## GIVEN RECORDS

/-- An update waits at its owner `hod`: for its source's lower numbers (R251, R257), or, after a migration, for lower numbers
that the old owner has still to forward (R252). -/
def heldBack (s : State) (hod : Nat) (e : Event) : Bool :=
  match s.windowOf e with
  | some (o, src, n) => ordStep e && (!s.inSequence o src n
      || (Sparse.get [] (s.site (agentSite hod)).fwdHold hod).any fun (_, a, m) =>
          a == src && m != n && (n + 65536 - m) % 65536 < 32768)
  | none => false

/-- An answer from an owner to the source of a request (R326, R327): at once within a site, else kept in the window's
entry and sent. -/
def answer (s : State) (req e : Event) : State :=
  match s.windowOf req with
  | some (o, src, n) => (s.cacheAnswer o src n (some e)).inject o src (answerFlits e) 1 n false false (some e)
  | none => s.push e

/-- A request that returns nothing is acknowledged to its transmit store (R318, R324). -/
def ack (s : State) (req : Event) : State :=
  match s.windowOf req with
  | some (o, src, n) => (s.cacheAnswer o src n none).injectCtl (agentSite o) 1 o src n none
  | none => s

/-- The grid's outstanding-work count rises or falls (R55). A count at zero may complete the grid. -/
def workUp (s : State) (gr : Option Nat) : State :=
  match gr with
  | some n => s.mapGrid n fun x => { x with work := x.work + 1 }
  | none => s

def workDown (s : State) (gr : Option Nat) : State :=
  match gr with
  | some n => (s.mapGrid n fun x => { x with work := x.work - 1 }).push (.gridComplete n)
  | none => s

/-- The NI's next message number (R214). -/
def takeSeq (s : State) (k : Nat) : State × Nat :=
  let n := (s.core k).ni.seq
  (s.mapNi k fun ni => { ni with seq := (ni.seq + 1) % 65536 }, n)

/-- The team coordinates of a resolved target, (0, 0) without a team (R51, R52). -/
def posOf (s : State) (team : Option (Nat × Nat)) (k : Nat) : Nat × Nat :=
  match team.bind fun (g, i) => s.teamOfGrid g i with
  | some t => teamPos t k
  | none => (0, 0)

/-- A message with the team coordinates of its target, taken as its target is resolved. -/
def posed (s : State) (m : Message) : Message := { m with pos := s.posOf m.team m.dst }

/-- Two SENDO messages of one channel (R27): one target, by team coordinate where they name a team. -/
def sameChannel (a b : Message) : Bool :=
  a.ordered && b.ordered && (a.dst == b.dst || (a.team.isSome && a.team == b.team && a.pos == b.pos))

/-- The messages of a core that wait in its team's swap area (R50, R52). -/
def areaOf (s : State) (k : Nat) : List RetryEntry :=
  match s.teamAt k with
  | some t => Sparse.get [] t.retryArea (savedKey t (teamPos t k).1 (teamPos t k).2)
  | none => []

/-- A core's retry buffer changed; while its team is being swapped out, the team's swap area stands in for it (R50). -/
def mapRetry (s : State) (k : Nat) (f : List RetryEntry → List RetryEntry) : State :=
  match (s.core k).team, s.teamAt k with
  | some uid, some t =>
    if t.state = .quiescing then
      let key := savedKey t (teamPos t k).1 (teamPos t k).2
      s.mapTeam uid fun t => { t with retryArea := Sparse.set t.retryArea key (f (Sparse.get [] t.retryArea key)) }
    else s.mapNi k fun ni => { ni with retry := f ni.retry }
  | _, _ => s.mapNi k fun ni => { ni with retry := f ni.retry }
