/-- The first poisoned byte of a list of storage addresses (R406). Everything on a lost site is poisoned (R411). -/
def poisonedByte (s : State) (as : List Nat) : Option Nat :=
  as.find? fun a =>
    (if sramBase ≤ a && a < teamStore then
      let b := s.bank (bankOf a)
      let off := a - bankBase (bankOf a)
      !(s.site (bankSite (bankOf a))).live
        || b.poison.contains (if b.mode = .fifo then off / 2 ^ (5 + b.slot) else off / 4096)
    else s.poison.contains (a / 128) || (a < 2 ^ 45 && !(s.site (paSite a)).live))
      || s.flips.any fun (u, m) => flipMet u a && s.flipLoses u m

/-- A read checks what it reads (R404): altered bits that it meets are corrected or contained. -/
def checkRead (s : State) (as : List Nat) : State :=
  let hits := s.flips.filter fun (u, _) => as.any (flipMet u)
  if hits.isEmpty then s
  else { s with flips := s.flips.filter fun (u, _) => !as.any (flipMet u) }.pushAll
    (hits.map fun (u, m) => .eccError u (!s.flipBad u m))

/-- A whole slot written to a FIFO loses its poison (R406). -/
def clearSlots (s : State) (p : Place) (as : List Nat) : State :=
  match p with
  | .fifo bk =>
    let b := s.bank bk
    let size := 2 ^ (5 + b.slot)
    if b.poison.isEmpty then s
    else s.mapBank bk fun b => { b with poison := b.poison.filter fun i => !(addrRange (bankBase bk + i * size) size).all as.contains }
  | _ => s

/-- Whether a line's write-back from a draining way is still to be acknowledged (R112). -/
def lineDraining (s : State) (line : Nat) : Bool := s.banks.any fun (_, b) => b.mode == .draining && b.drain.contains line

end State

end Sys2Proof.Machine
end

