/-- KILL of a team (R57): its tasks end with no redispatch, its queued, dropped and saved messages are discarded,
and every later message to it will be. What the triggering messages of its unreleased tasks become, and that its rectangle
is freed once its committed effects have left, are the model's choice (DESIGN CHOICE, log 83). -/
def killTeam (s : State) (uid : Nat) : State :=
  match Sparse.find s.teams uid with
  | none => s
  | some t =>
    if t.state = .ended then s
    else
      let cores := if t.state = .waiting then [] else teamCores t
      let s := cores.foldl (fun s k =>
        let s := ((s.core k).ctxs.filter fun (_, c) => c.occupied).foldl (fun s (x, c) => s.killTask t k x c) s
        let queued := (s.core k).ni.queue
        queued.foldl (fun s e => s.stray k e.msg) (s.noticeAll k)) s
      let lost := t.drop ++ ((t.saved.getD []).flatMap fun (_, c) => c.queue.map (·.msg))
        ++ t.retryArea.flatMap fun (_, rs) => rs.map (·.msg)
      let s := lost.foldl (fun s m => (s.consume m).settleMsg none m) s
      let s := (s.forgetFlags t).mapTeam uid fun t => { t with state := .ended, drop := [], saved := none, retryArea := [], frozen := false }
      let s := s.mapPart t.part fun p => { p with queue := p.queue.filter (· != uid) }
      ((s.mapGrid t.grid fun g => { g with killed := true }).enterQueue uid t.grid).pushAll [.gridComplete t.grid, .teamPlace t.part]

/-! Traps. -/

/-- The trap record (R400). -/
def trapRecord (t : Ctx) (x cause code : Nat) (pc addr : Word) : List Word :=
  [t.msg.id,
   BitVec.ofNat 64 (code * 2 ^ 52 + t.msg.payload.length * 2 ^ 43 + x * 2 ^ 40 + t.gen * 2 ^ 32 + t.msg.retry * 2 ^ 28
     + t.msg.handler * 2 ^ 16 + (if t.txn.isSome then 2 ^ 9 else 0) + (if t.released then 2 ^ 8 else 0) + cause),
   pc, addr]

/-- The final action of R41 and R401: DIVERT sends the arguments, the capability and the record to the team's
trap handler, as a SENDR; KILL ends the team, with a kill notice. A trap in the trap handler takes KILL. -/
def finalAction (s : State) (k x : Nat) (t : Ctx) (rec4 : List Word) : State :=
  match (s.core k).team, s.teamAt k with
  | some uid, some tm =>
    let img := s.imageOf tm
    let home := teamCore tm img.trapX img.trapY
    if img.divert && !(t.msg.handler == img.trapHandler && home == k) then
      let m : Message := { t.msg with
        dst := home, pos := (img.trapX, img.trapY), handler := img.trapHandler, payload := (rec4.flatMap fun w => bytesOf 8 w.toNat) ++ t.msg.payload.take 224
        team := some (tm.grid, tm.idx), ordered := false, release := true, retry := 0, timed := 0, orphan := false }
      (s.mapCtx k x fun c =>
        { c with divert := c.divert ++ [{ eff := .msg m, committed := true, after := c.opNo }], opNo := c.opNo + 1 }).push
        (.niTransmit k x)
    else
      let d := (s.part tm.part).mcdest
      let agent := BitVec.ofNat 64 (2 * 2 ^ 56 + agentNi k)
      (s.ctlSend (siteOf k) d agent (teamIdWord tm) 0 1 (rec4.flatMap fun w => bytesOf 8 w.toNat)).killTeam uid
  | _, _ => s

## DESCRIPTION OF THE TASK
Please give the number of lines in the data above that contain the word "coordinates", with nothing else.

## RESULT OF THIS TASK
2